Source data
┏━━

/-- PLACE and PSEL as R380 allows them. -/
def placeOk (place psel : Nat) : Bool :=
  match place with
  | 0 => psel == 0
  | 1 => decide (psel < 4)
  | 2 => true
  | _ => false

/-- R381 for a leaf. -/
def leafOk (level w0 w1 : Nat) : Bool :=
  let ps := nb w0 2 2
  let addr := w0 / 2 ^ 12 * 2 ^ 12
  psAllowed level ps && nb w0 10 2 == 0 && nb w1 0 9 == 0 && addr % pageBytes ps == 0 &&
  placeOk (nb w1 23 2) (nb w1 25 3) && (nb w1 14 1 == 0 || nb w0 5 1 == 1) &&
  (if nb w1 15 1 == 0 then decide (addr + pageBytes ps ≤ 2 ^ 39)
   else nb w1 23 2 == 0 && decide (addr + pageBytes ps ≤ cxlCap 0 + cxlCap 1))

/-- R381 for a non-leaf entry that is not host-mapped: a table is aligned to its 8 KiB (R378). -/
def tableOk (level w0 w1 : Nat) : Bool :=
  level != 0 && nb w0 2 8 == 0 && nb w0 11 1 == 0 && nb w0 12 1 == 0 && w1 == 0 &&
  decide (w0 / 2 ^ 12 * 2 ^ 12 < 2 ^ 39)

/-- R379, R383 for a host-mapped L4 entry: no field of a leaf but S and X, ADDR 0, and PLACE, PSEL, KEYID, AGEN, ARENA, TIER, COW, WPW 0. -/
def hostOk (w0 w1 : Nat) : Bool :=
  w0 / 2 ^ 12 == 0 && nb w0 2 4 == 0 && nb w0 8 2 == 0 && nb w1 0 9 == 0 && nb w1 13 3 == 0 && nb w1 23 41 == 0

/-- The words of an entry at its home. -/
def entryWords (s : State) (tk a : Nat) : Nat × Nat := (readNum s tk a 8, readNum s tk (a + 8) 8)

/-- The walk from a table at a level (R378, R386), by the entries that `look` gives: `n` counts levels left, level n - 1 next. -/
def walkFrom (look : Nat → Nat × Nat) (va : Nat) : Nat → Nat → Bool → Walk
  | 0, _, _ => .malformed
  | n + 1, table, shr =>
    let a := table + 16 * nb va (12 + 9 * n) 9
    let w0 := (look a).1
    let w1 := (look a).2
    if nb w0 0 1 == 0 then .absent (nb w0 1 3) w0 w1 a shr
    else if nb w0 1 1 == 1 then
      if leafOk n w0 w1 then .leaf { w0 := w0, w1 := w1, leaf := a, bytes := pageBytes (nb w0 2 2), shr := shr, host := false }
      else .malformed
    else if n == 4 && nb w0 11 1 == 1 then (if hostOk w0 w1 then .host w0 w1 else .malformed)
    else if tableOk n w0 w1 then walkFrom look va n (w0 / 2 ^ 12 * 2 ^ 12) (shr || nb w0 10 1 == 1)
    else .malformed

/-- The walk afresh (R388): every entry as it stands at its home. -/
def walk (s : State) (t root va : Nat) : Walk :=
  if ownsKey s t (tableKey s t) then walkFrom (entryWords s (tableKey s t)) va 5 root false else .denied

/-- A core is numbered 144 x cluster + 12 y + x (R412); its cluster and its die. -/
def clusterOf (c : Nat) : Nat := c / 144
def dieOf (c : Nat) : Nat := c / 288

def core (s : State) (c : Nat) : Core := mgetD Core.reset s.cores c
def setCore (s : State) (c : Nat) (x : Core) : State := { s with cores := mputD Core.reset s.cores c x }
def die (s : State) (d : Nat) : Die := mgetD Die.reset s.dies d
def setDie (s : State) (d : Nat) (x : Die) : State := { s with dies := mputD Die.reset s.dies d x }

/-- An entry as a die's walkers see it: from the walker cache, which holds non-leaf entries, else from its home (R386, R390). -/
def dieWords (s : State) (d t va a : Nat) : Nat × Nat :=
  match (die s d).walks.find? (fun e => e.tenant == t && e.at_ == a && e.lo == va / e.size * e.size) with
  | some e => (e.w0, e.w1)
  | none => entryWords s (tableKey s t) a

/-- The walk through a die's walker cache. -/
def walkDie (s : State) (d t root va : Nat) : Walk :=
  if ownsKey s t (tableKey s t) then walkFrom (dieWords s d t va) va 5 root false else .denied

/-- The non-leaf entries that such a walk passes. -/
def nodesFrom (look : Nat → Nat × Nat) (t va : Nat) : Nat → Nat → List NonLeaf
  | 0, _ => []
  | n + 1, table =>
    let a := table + 16 * nb va (12 + 9 * n) 9
    let w0 := (look a).1
    let w1 := (look a).2
    let size := 2 ^ (12 + 9 * n)
    if nb w0 0 2 == 1 && !(n == 4 && nb w0 11 1 == 1) then
      { tenant := t, at_ := a, w0 := w0, w1 := w1, lo := va / size * size, size := size } ::
        nodesFrom look t va n (w0 / 2 ^ 12 * 2 ^ 12)
    else []

/-- Non-leaf entries kept by a die's walkers. -/
def keepNodes (s : State) (d : Nat) (ns : List NonLeaf) : State :=
  let x := die s d
  setDie s d { x with walks := ns.filter (fun e => !x.walks.contains e) ++ x.walks }

/-! ### Access -/

/-- What an access wants of a page. -/
structure Want where
  r : Bool
  w : Bool
  x : Bool
  user : Bool
  deriving DecidableEq, Repr

/-- How an access to a page ends: a physical address with the leaf's words; a fault that the named service may serve;
or a fault that cannot be served, with its cause. -/
inductive Acc where
  | ok (pa : Nat) (x : Xl)
  | serve (v : Service)
  | fail (cause : Byte)
  deriving DecidableEq, Repr

def causePage : Byte := 0x09
def causeProt : Byte := 0x0A
def causeFmt : Byte := 0x0B

/-- A fault of a page that cannot be served: a status of `nngraph` and of a query, where other instructions trap (R463). -/
def pageCause (c : Byte) : Bool := c == causePage || c == causeProt

/-- R384: permissions of a leaf. -/
def permOk (w : Want) (w0 : Nat) : Bool :=
  (!w.r || nb w0 4 1 == 1) && (!w.w || nb w0 5 1 == 1) && (!w.x || nb w0 6 1 == 1) && (!w.user || nb w0 7 1 == 0)

/-- Who translates (R386): a party without a TLB of its own, a core's lanes and fetches through the core TLB, or the engines of
a core through its tile walker. -/
inductive Via where
  | fresh
  | core (c : Nat)
  | tile (c : Nat)
  deriving DecidableEq, Repr

/-- The core of a translation. -/
def Via.at : Via → Option Nat
  | .fresh => none
  | .core c => some c
  | .tile c => some c

/-- The current generation of a job's arena (R395). -/
def arenaGen (s : State) (t j : Nat) : Nat := mgetD 0 (tenant s t).gen j

/-- The generation that a translation is compared with: the core's copy (R395, R396). -/
def genSeen (s : State) (v : Via) (t j : Nat) : Nat :=
  match v.at.bind (fun c => (core s c).lag.find? (fun l => l.tenant == t && l.job == j)) with
  | some l => l.old
  | none => arenaGen s t j

/-- R391 on a leaf: permissions, key ownership, generation, the write-protect window, sharing. -/
def judgeLeaf (s : State) (v : Via) (t va : Nat) (w : Want) (x : Xl) : Acc :=
  let arena := nb x.w1 36 12
  if !permOk w x.w0 then .fail causeProt
  else if !x.host && !ownsKey s t (nb x.w1 28 8) then .fail causeProt
  else if nb x.w1 9 2 == 3 then .fail causeProt
  else if arena != 0 && nb x.w1 48 16 != genSeen s v t arena then .fail causePage
  else if w.w && nb x.w1 13 1 == 1 then .serve .wpw
  else if w.w && (nb x.w1 14 1 == 1 || x.shr) then .serve .share
  else
    let base := x.w0 / 2 ^ 12 * 2 ^ 12 + va % x.bytes
    .ok (if x.host then hostBase + base else if nb x.w1 15 1 == 1 then tierBase + base else base) x

/-- The fault region is enabled (R373). -/
def regionOn (s : State) (t : Nat) : Bool :=
  let z := nb (fregGet s t 0x208).toNat 0 5
  decide (6 ≤ z) && decide (z ≤ 16)

/-- The PASID under which a function translates host-mapped pages (R364, R371, R383); none while PASIDV is not VALID. -/
def pasidOf (s : State) (t : Nat) : Option Nat :=
  let p := (fregGet s t 0xC).toNat
  if nb p 31 1 = 1 then some (nb p 0 20) else none

/-- Where the host's translations of a page stand: under a PASID, or under none. -/
def atsKey (pasid : Option Nat) (vpage : Nat) : Nat := vpage % 2 ^ 45 + 2 ^ 45 * ((pasid.map (· + 1)).getD 0)

/-- R383: a page of a host-mapped range, by the host's translation (an input) and the L4 entry. -/
def judgeHost (s : State) (v : Via) (t va : Nat) (w : Want) (w0 w1 : Nat) : Acc :=
  let miss := if nb (fregGet s t 0x4).toNat 3 1 == 1 then Acc.fail causePage else Acc.serve .pri
  match mget (tenant s t).ats (atsKey (pasidOf s t) (va / 2 ^ 12)) with
  | none => miss
  | some (page, r, wr) =>
    if (w.r && !r) || (w.w && !wr) then miss
    else judgeLeaf s v t va w
      { w0 := page * 2 ^ 12 + 0x303 + 2 ^ 4 * r.toNat + 2 ^ 5 * wr.toNat + 2 ^ 6 * nb w0 6 2, w1 := w1, leaf := 0,
        bytes := 2 ^ 12, shr := nb w0 10 1 == 1, host := true }

/-- A walk judged (R388, R391): every row of Table 6 from the top down. -/
def judge (s : State) (v : Via) (t va : Nat) (w : Want) : Walk → Acc
  | .leaf x => judgeLeaf s v t va w x
  | .malformed => .fail causePage
  | .denied => .fail causeProt
  | .host w0 w1 => judgeHost s v t va w w0 w1
  | .absent npk _ w1 _ _ =>
    let arena := nb w1 36 12
    if (npk == 1 || npk == 2) && !ownsKey s t (nb w1 28 8) then .fail causeProt
    else if arena != 0 && nb w1 48 16 != genSeen s v t arena then .fail causePage
    else match npk with
      | 1 => .serve .arena
      | 2 => .serve .migrated
      | _ => if regionOn s t then .serve .request else .fail causePage

/-- One word of a table entry written at its home (R385); far copies of the line leave. -/
def tableWord (s : State) (t a w : Nat) : State :=
  let s1 := writeNum s (tableKey s t) a 8 w
  (upTo 4).foldl (fun s d =>
    let x := die s d
    setDie s d { x with far := x.far.filter (fun p => p.1 / 256 != a / lineBytes) }) s1

/-! ### TLBs (R386 to R390) -/

/-- The TLB that a translation looks in. -/
def tlbOf (s : State) (v : Via) : List TlbEntry :=
  match v with
  | .fresh => []
  | .core c => (core s c).tlb
  | .tile c => (core s c).wtlb

def setTlb (s : State) (v : Via) (l : List TlbEntry) : State :=
  match v with
  | .fresh => s
  | .core c => let k := core s c; setCore s c { k with tlb := l }
  | .tile c => let k := core s c; setCore s c { k with wtlb := l }

/-- The cached translations that cover an address. -/
def tlbHits (l : List TlbEntry) (t root va : Nat) : List TlbEntry :=
  l.filter (fun e => e.tenant == t && e.root == root && va / e.bytes == e.vpage)

/-- Of those, the smallest (R389). -/
def tlbFind (l : List TlbEntry) (t root va : Nat) : Option TlbEntry :=
  (tlbHits l t root va).foldl (fun b e =>
    match b with
    | none => some e
    | some f => if e.bytes < f.bytes then some e else b) none

/-- A lookup that finds two sizes drops the larger from that TLB (R389). -/
def tlbOne (s : State) (v : Via) (t root va : Nat) : State :=
  match tlbFind (tlbOf s v) t root va with
  | none => s
  | some e =>
    if (tlbHits (tlbOf s v) t root va).all (fun f => decide (f.bytes ≤ e.bytes)) then s
    else setTlb s v ((tlbOf s v).filter (fun f => !((tlbHits (tlbOf s v) t root va).contains f && decide (e.bytes < f.bytes))))

def TlbEntry.xl (e : TlbEntry) : Xl := { w0 := e.w0, w1 := e.w1, leaf := e.leaf, bytes := e.bytes, shr := e.shr, host := e.host }

/-- What a cached translation gives; nothing where it does not permit the access, or where D is still to be set (R387). -/
def seeTlb (s : State) (v : Via) (t va : Nat) (w : Want) (e : TlbEntry) : Option Acc :=
  match judgeLeaf s v t va w e.xl with
  | .ok pa x => if w.w && nb e.w0 9 1 == 0 then none else some (Acc.ok pa x)
  | _ => none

┗━━

__PROBLEM__
What is needed is every line of the records above that contains the word "cached".

__THE ANSWER__
/-- The cached translations that cover an address. -/
/-- What a cached translation gives; nothing where it does not permit the access, or where D is still to be set (R387). -/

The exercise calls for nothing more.